**WHAT TO WORK ON**.
Only the lines below between the ones containing "t.hub.launches = mapDel l.id s.hub.launches)" and "(wanted → s.preemptable r = true", inclusive, are to be reproduced, each exactly as it stands.

**PROVIDED DATA**.
-- ==== Sys2Proof/Rules.lean ====
section
/-!
DEFINITION. The rules of the spec as tables, for the statements: when an operation executes, and what its rule says it computes.
-/
namespace Sys2Proof.Rules
open Sys2Proof.Machine

/-- What an operation sees where it executes. -/
abbrev seen (s : State) (r : Row) (o : Op) : View := mkView s r o

/-- The predicate and the sources of an operation can be read, and nothing that every operation waits for holds it back (R58, R61,
R67, R155): x holds the selected bits and the values. -/
structure Reads (r : Row) (o : Op) (s : State) (x : Srcs) : Prop where
  ready : commonReady (seen s r o) = true
  sources : ∃ bits, readPred (seen s r o).c (seen s r o).o.pred = .ok bits ∧
    readSrcs (seen s r o) (selBits bits (seen s r o).o.psense) = .ok x

/-- A scalar operation executes: it can be read, and bit 0 of its predicate selects it (R27). -/
structure Fires (r : Row) (o : Op) (s : State) (x : Srcs) : Prop extends Reads r o s x where
  selected : x.sel % 2 = 1

/-- None of the flags that an operation raises traps (R88). -/
def Quiet (r : Row) (o : Op) (s : State) (flags : Nat) : Prop := flagTrap (seen s r o).c.regs.fmask flags = none

/-- A value with flags. -/
def valueRes (val flags : Nat) : Res := { Res.ofVal val with flags := flags }

/-! ### Scalar rules -/

/-- The result and the flags of the operations of R78, but for division: w the width, A and B the unsigned readings. -/
def scalar (r : Row) (w A B : Nat) : Option (Int × Nat) :=
  let sA := signedOf w A
  let sB := signedOf w B
  let k := B % w
  let n := if B % 64 = 0 then 64 else B % 64
  match r with
  | .add => some ((A : Int) + B, 0)
  | .sub => some ((A : Int) - B, 0)
  | .mul => some ((A : Int) * B, 0)
  | .mulh => some (sA * sB / ((2 ^ w : Nat) : Int), 0)
  | .mulhu => some (((A * B / 2 ^ w : Nat) : Int), 0)
  | .and => some (((A &&& B : Nat) : Int), 0)
  | .or => some (((A ||| B : Nat) : Int), 0)
  | .xor => some (((A ^^^ B : Nat) : Int), 0)
  | .andn => some (((A &&& (2 ^ w - 1 - B) : Nat) : Int), 0)
  | .shl => some (((A * 2 ^ k : Nat) : Int), 0)
  | .shr => some (((A / 2 ^ k : Nat) : Int), 0)
  | .sar => some (sA / ((2 ^ k : Nat) : Int), 0)
  | .rol => some (((A * 2 ^ k + A / 2 ^ (w - k) : Nat) : Int), 0)
  | .min => some (min sA sB, 0)
  | .max => some (max sA sB, 0)
  | .minu => some (((min A B : Nat) : Int), 0)
  | .maxu => some (((max A B : Nat) : Int), 0)
  | .clz => some (((w - bitLength A : Nat) : Int), 0)
  | .ctz => some (((trailingZeros w A : Nat) : Int), 0)
  | .popc => some (((popCount w A : Nat) : Int), 0)
  | .sext => some (signedOf n A, 0)
  | .zext => some (((A % 2 ^ n : Nat) : Int), 0)
  | .mov => some ((A : Int), 0)
  | _ => none

/-- Quotient and remainder of R79, for a signed division or not, with the flags. -/
def quotient (signed : Bool) (w A B : Nat) : Int × Int × Nat :=
  let sA := signedOf w A
  let sB := signedOf w B
  if B = 0 then (((2 ^ w - 1 : Nat) : Int), (A : Int), fDz)
  else if signed ∧ sA = -((2 ^ (w - 1) : Nat) : Int) ∧ sB = -1 then (sA, 0, 0)
  else if signed then (Int.tdiv sA sB, sA - sB * Int.tdiv sA sB, 0)
  else (((A / B : Nat) : Int), (A : Int) - (B : Int) * ((A / B : Nat) : Int), 0)

/-- The result and the flags of a division (R79). -/
def division (r : Row) (w A B : Nat) : Option (Int × Nat) :=
  match r with
  | .div => some ((quotient true w A B).1, (quotient true w A B).2.2)
  | .divu => some ((quotient false w A B).1, (quotient false w A B).2.2)
  | .rem => some ((quotient true w A B).2.1, (quotient true w A B).2.2)
  | .remu => some ((quotient false w A B).2.1, (quotient false w A B).2.2)
  | _ => none

/-- The condition of a compare (R82). -/
def compare (r : Row) (w A B : Nat) : Option Bool :=
  match r with
  | .ceq => some (A == B)
  | .cne => some (A != B)
  | .clt => some (decide (signedOf w A < signedOf w B))
  | .cle => some (decide (signedOf w A ≤ signedOf w B))
  | .cltu => some (decide (A < B))
  | .cleu => some (decide (A ≤ B))
  | .ctst => some ((A &&& B) != 0)
  | _ => none

/-- The 64-bit result of a predicate operation (R83). -/
def predicate (r : Row) (a b : Nat) : Option Nat :=
  match r with
  | .pand => some (a &&& b)
  | .por => some (a ||| b)
  | .pxor => some (a ^^^ b)
  | .pnot => some (2 ^ 64 - 1 - a)
  | .pmov => some a
  | _ => none

/-- The condition of a predicate operation (R83). -/
def predicateCond (r : Row) (a b : Nat) : Option Bool :=
  match r with
  | .pany => some ((a &&& b) != 0)
  | .pall => some ((a &&& b) == b)
  | _ => none
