/-- R352, R356, R366: a running launch completes once everything of it has: it is gone, its region runs nothing, its contexts hold no instance, and
its completion is counted on `cnt_launch`; until then it stays.

R357 to R359, R364, R365, R408: one act of a pool's scheduler. A region to place where nothing stands in its way takes its granules: each bank unit
of its box is its own, and keeps its bank. Retired granules that a placement would use leave the pool. A region that must give way begins to freeze.
After an `erase` alarm nothing is placed. When a quantum has passed, a completion that is due comes first; a region that another would take the place
of begins to freeze, or, while it cannot be pre-empted, waits for the next commit of its rounds; and one that no other would take the place of starts
its quantum again.

What is the model's own in this: assumptions 79, 80 and 86 to 89. -/
def Obligations.LaunchesCompleteAndRegionsMove : Prop :=
  (∀ (s : State) (l : Launch) (r : Region), s.launch s.my.arg.n = some l → l.id = s.my.arg.n → s.region l.region = some r → r.id = l.region →
     (∀ e ∈ s.hub.jobs, e.2.closed = false) →
     (launchReady s l = false → exec .launchCompletion s = .next s) ∧
     (launchReady s l = true → l.dual = false → r.running = some l.id → ∃ t, exec .launchCompletion s = .next t ∧
       t.hub.launches = mapDel l.id s.hub.launches ∧ (t.region r.id).map (·.running) = some none ∧
       (∀ n k, n ∈ s.regionBus r → k < 4 → (t.ctx n k).launch = none) ∧ t.ms.mem = s.ms.mem ∧
       (∀ j i, mapGet l.job s.hub.jobs = some j → l.cnts.getD 1 0xFFFF = i → i < j.ncnt → l.eos = false → l.close = false → l.build = none →
         j.phaseCnts = [] → (mapGetD (j.cntBase + i) t.hub.counters (0, 0)).1 = (mapGetD (j.cntBase + i) s.hub.counters (0, 0)).1 + 1))) ∧
  ((∀ (s : State), let pool := s.my.arg.n
     (s.out.locked = true → exec .regionPlacement s = .next s) ∧
     (s.out.locked = false → s.underPreempt pool = none →
     (nextAct s pool = .none → exec .regionPlacement s = .next s) ∧
     (∀ gs, nextAct s pool = .leave gs → ∃ t, exec .regionPlacement s = .next t ∧ t.bus = s.bus ∧ t.ms = s.ms ∧ t.hub.regions = s.hub.regions ∧
       ∀ e, e ∈ t.hub.pools ↔ e ∈ s.hub.pools ∧ ¬(e.2 = pool ∧ e.1 ∈ gs)) ∧
     (∀ rid p r im, nextAct s pool = .place rid p → s.region rid = some r → r.id = rid → s.image r.image = some im → r.saved = none → p.evict = [] →
       let ns := (boxOffsets im.dies im.width im.height).map (fun o => p.place.bu o.1 o.2.1 o.2.2)
       ((∃ n ∈ ns, (s.bu n).retention = true) → exec .regionPlacement s = .next s) ∧
       ((∀ n ∈ ns, (s.bu n).retention = false) → ∃ t g, exec .regionPlacement s = .next t ∧ t.region rid = some g ∧ g.place = some p.place ∧
         g.waitSince = none ∧ g.quantumUsed = 0 ∧ g.commits = 0 ∧ g.rb = 0 ∧ g.hang = 0x00100000 ∧
         (∀ n ∈ ns, (t.bu n).region = some rid ∧ (t.bu n).bank = (s.bu n).bank ∧ (t.bu n).rns.auto = (s.bu n).rns.auto ∧ (t.bu n).queues = [] ∧
           (t.bu n).hq = [] ∧ (t.bu n).frozen = []) ∧
         (∀ n, n ∉ ns → t.bu n = s.bu n))) ∧
     (∀ rid r, nextAct s pool = .preempt rid → s.region rid = some r → ∃ t, exec .regionPlacement s = .next t ∧ t.hub = s.hub ∧ t.ms = s.ms ∧
       ∀ n ∈ s.regionBus r, .preempt ∈ (t.bu n).frozen ∨ .preempt ∈ (t.bu n).waves))) ∧
   (∀ (s : State) (r : Region) (l : Launch), s.region s.my.arg.n = some r → r.id = s.my.arg.n → r.running.bind s.launch = some l →
     (l.quantum = 0 ∨ r.place = none ∨ r.quantumUsed < 1000 * l.quantum ∨ r.primary = false → exec .quantumExpiry s = .next s) ∧
     (l.quantum ≠ 0 → r.place ≠ none → 1000 * l.quantum ≤ r.quantumUsed → r.primary = true →
       (launchReady s l = true → l.region = r.id → (∀ e ∈ s.hub.jobs, e.2.closed = false) → ∃ t, exec .quantumExpiry s = .next t ∧
         t.hub.launches = mapDel l.id s.hub.launches) ∧
       (launchReady s l = false →
         let wanted : Prop := s.isXform r = false ∧ ∃ e ∈ s.hub.regions, e.2.pool = r.pool ∧ s.waits e.2 = true ∧ s.isXform e.2 = false ∧
           l.prio ≤ s.prioOf e.2 ∧ planFor (s.leavePool r.pool s.retiredGranules) e.2 (s.groupIds [r]) ≠ none
         (¬wanted → exec .quantumExpiry s = .next (s.modRegion r.id (fun g => { g with quantumUsed := 0, expired := false }))) ∧
         (wanted → s.preemptable r = false → exec .quantumExpiry s = .next (s.modRegion r.id (fun g => { g with quantumUsed := 0, expired := true }))) ∧
         (wanted → s.preemptable r = true → ∃ t, exec .quantumExpiry s = .next t ∧ t.ms = s.ms ∧
           t.region r.id = some { r with quantumUsed := 0, expired := false } ∧
           ∀ n ∈ s.regionBus r, .preempt ∈ (t.bu n).frozen ∨ .preempt ∈ (t.bu n).waves)))))
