-- ==== Sys2Proof/Laws/KeepsOrder.lean ====
section
/-!
SUPPORT. What the operations of Machine/Order.lean keep.
-/
namespace Sys2Proof.Machine
open Sys2Proof.Safety

theorem fenceAcquire_keeps {s0 : State} (v : View) (scope : Nat) (s : State) (hk : Keeps s0 v.s) (hk : Keeps s0 s) : Keeps s0 (fenceAcquire v scope s) := by
  unfold fenceAcquire
  try dsimp only
  repeat' first
    | with_reducible assumption
    | with_reducible apply synchronise_keeps
    | (with_reducible refine keeps_foldl ?_ ?_)
    | (intro _ _ _; try dsimp only)

theorem fencePrune_keeps {s0 : State} (p : Party) (scope : Nat) (s : State) (hk : Keeps s0 s) : Keeps s0 (fencePrune p scope s) := by
  unfold fencePrune
  try dsimp only
  repeat' first
    | with_reducible assumption
    | with_reducible apply keeps_join
    | (with_reducible refine keeps_foldl ?_ ?_)
    | (intro _ _ _; try dsimp only)

theorem runFence_keeps {s0 : State} (r : Row) (acq rel : Bool) (o : Op) (s : State) (hk : Keeps s0 s) : Keeps s0 (runFence r acq rel o s) := by
  unfold runFence
  try dsimp only
  repeat' first
    | with_reducible assumption
    | with_reducible apply runScalar_keeps
    | with_reducible apply fenceAcquire_keeps
    | with_reducible apply fencePrune_keeps
    | with_reducible apply mkView_keeps
    | with_reducible apply keeps_ite

theorem execFence_keeps {s0 : State} (o : Op) (s : State) (hk : Keeps s0 s) : KeepsOut s0 (execFence o s) := by
  unfold execFence
  try dsimp only
  repeat' first
    | with_reducible assumption
    | with_reducible apply runFence_keeps
    | with_reducible apply keepsOut_nextState

theorem execFenceAcq_keeps {s0 : State} (o : Op) (s : State) (hk : Keeps s0 s) : KeepsOut s0 (execFenceAcq o s) := by
  unfold execFenceAcq
  try dsimp only
  repeat' first
    | with_reducible assumption
    | with_reducible apply runFence_keeps
    | with_reducible apply keepsOut_nextState

theorem execFenceRls_keeps {s0 : State} (o : Op) (s : State) (hk : Keeps s0 s) : KeepsOut s0 (execFenceRls o s) := by
  unfold execFenceRls
  try dsimp only
  repeat' first
    | with_reducible assumption
    | with_reducible apply runFence_keeps
    | with_reducible apply keepsOut_nextState

end Sys2Proof.Machine
end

**OUTPUT FOR THIS EXERCISE**.
         t.hub.launches = mapDel l.id s.hub.launches) ∧
       (launchReady s l = false →
         let wanted : Prop := s.isXform r = false ∧ ∃ e ∈ s.hub.regions, e.2.pool = r.pool ∧ s.waits e.2 = true ∧ s.isXform e.2 = false ∧
           l.prio ≤ s.prioOf e.2 ∧ planFor (s.leavePool r.pool s.retiredGranules) e.2 (s.groupIds [r]) ≠ none
         (¬wanted → exec .quantumExpiry s = .next (s.modRegion r.id (fun g => { g with quantumUsed := 0, expired := false }))) ∧
         (wanted → s.preemptable r = false → exec .quantumExpiry s = .next (s.modRegion r.id (fun g => { g with quantumUsed := 0, expired := true }))) ∧
         (wanted → s.preemptable r = true → ∃ t, exec .quantumExpiry s = .next t ∧ t.ms = s.ms ∧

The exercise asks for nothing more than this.